**** INPUT RECORDS ****
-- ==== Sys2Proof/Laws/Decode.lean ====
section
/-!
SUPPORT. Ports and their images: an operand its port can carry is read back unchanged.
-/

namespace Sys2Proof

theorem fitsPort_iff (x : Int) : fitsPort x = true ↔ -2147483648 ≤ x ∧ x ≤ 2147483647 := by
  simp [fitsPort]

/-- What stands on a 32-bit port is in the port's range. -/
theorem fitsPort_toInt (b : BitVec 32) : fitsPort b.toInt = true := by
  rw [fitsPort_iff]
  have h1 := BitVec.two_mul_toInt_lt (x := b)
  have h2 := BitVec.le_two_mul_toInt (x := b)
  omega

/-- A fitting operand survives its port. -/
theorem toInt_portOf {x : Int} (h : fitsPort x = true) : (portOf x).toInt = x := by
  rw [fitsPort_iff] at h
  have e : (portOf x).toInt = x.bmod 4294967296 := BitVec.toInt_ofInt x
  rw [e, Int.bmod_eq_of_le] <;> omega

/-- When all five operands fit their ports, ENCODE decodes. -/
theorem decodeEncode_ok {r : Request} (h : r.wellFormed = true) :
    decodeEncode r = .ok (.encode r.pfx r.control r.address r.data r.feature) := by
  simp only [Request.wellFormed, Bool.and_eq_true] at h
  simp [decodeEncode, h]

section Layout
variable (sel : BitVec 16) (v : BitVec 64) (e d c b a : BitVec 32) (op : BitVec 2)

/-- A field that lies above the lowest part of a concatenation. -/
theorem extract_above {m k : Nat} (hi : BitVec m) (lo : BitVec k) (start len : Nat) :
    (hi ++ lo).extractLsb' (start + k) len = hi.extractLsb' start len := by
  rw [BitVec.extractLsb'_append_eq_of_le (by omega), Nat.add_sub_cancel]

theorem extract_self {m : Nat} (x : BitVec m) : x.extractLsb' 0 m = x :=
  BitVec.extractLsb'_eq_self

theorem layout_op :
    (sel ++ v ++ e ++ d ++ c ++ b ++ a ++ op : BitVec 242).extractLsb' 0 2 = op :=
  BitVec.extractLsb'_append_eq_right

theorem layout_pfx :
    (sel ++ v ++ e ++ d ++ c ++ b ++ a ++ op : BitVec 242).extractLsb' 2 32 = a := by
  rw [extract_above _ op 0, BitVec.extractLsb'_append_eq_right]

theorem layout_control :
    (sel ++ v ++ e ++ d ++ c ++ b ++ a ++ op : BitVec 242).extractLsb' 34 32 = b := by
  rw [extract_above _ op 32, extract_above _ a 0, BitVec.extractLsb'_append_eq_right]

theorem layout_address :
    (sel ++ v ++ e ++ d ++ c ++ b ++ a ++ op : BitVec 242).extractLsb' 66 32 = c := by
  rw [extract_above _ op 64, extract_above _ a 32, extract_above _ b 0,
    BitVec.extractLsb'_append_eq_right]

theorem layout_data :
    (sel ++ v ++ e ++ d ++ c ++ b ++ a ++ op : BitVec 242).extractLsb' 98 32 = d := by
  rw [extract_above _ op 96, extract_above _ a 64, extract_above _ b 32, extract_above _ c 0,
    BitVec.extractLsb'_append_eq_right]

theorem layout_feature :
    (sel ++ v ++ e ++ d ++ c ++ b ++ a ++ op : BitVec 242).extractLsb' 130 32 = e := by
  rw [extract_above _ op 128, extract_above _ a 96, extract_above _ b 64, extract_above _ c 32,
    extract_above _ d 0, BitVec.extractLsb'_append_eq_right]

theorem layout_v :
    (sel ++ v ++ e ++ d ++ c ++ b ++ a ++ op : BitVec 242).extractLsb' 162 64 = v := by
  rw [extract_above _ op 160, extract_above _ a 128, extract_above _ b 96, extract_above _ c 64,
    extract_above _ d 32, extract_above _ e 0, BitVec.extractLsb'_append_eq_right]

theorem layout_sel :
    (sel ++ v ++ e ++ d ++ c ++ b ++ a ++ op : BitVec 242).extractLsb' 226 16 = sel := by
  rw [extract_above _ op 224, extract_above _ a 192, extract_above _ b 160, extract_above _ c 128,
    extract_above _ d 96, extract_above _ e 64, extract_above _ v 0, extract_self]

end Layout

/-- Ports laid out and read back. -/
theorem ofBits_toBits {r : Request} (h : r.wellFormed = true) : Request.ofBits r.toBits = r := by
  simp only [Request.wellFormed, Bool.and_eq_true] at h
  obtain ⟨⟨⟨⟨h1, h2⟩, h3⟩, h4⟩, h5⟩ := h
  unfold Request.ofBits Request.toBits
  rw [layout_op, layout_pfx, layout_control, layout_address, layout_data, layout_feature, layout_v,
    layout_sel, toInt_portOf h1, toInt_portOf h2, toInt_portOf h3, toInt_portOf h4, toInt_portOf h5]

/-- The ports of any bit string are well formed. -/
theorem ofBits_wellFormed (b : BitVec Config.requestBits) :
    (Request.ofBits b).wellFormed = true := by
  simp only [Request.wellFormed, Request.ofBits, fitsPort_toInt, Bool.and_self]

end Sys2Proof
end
****
**EXERCISE INSTRUCTIONS**
Give the count of lines in the data above holding the word "have", and nothing beyond it.

**THE ANSWER**
3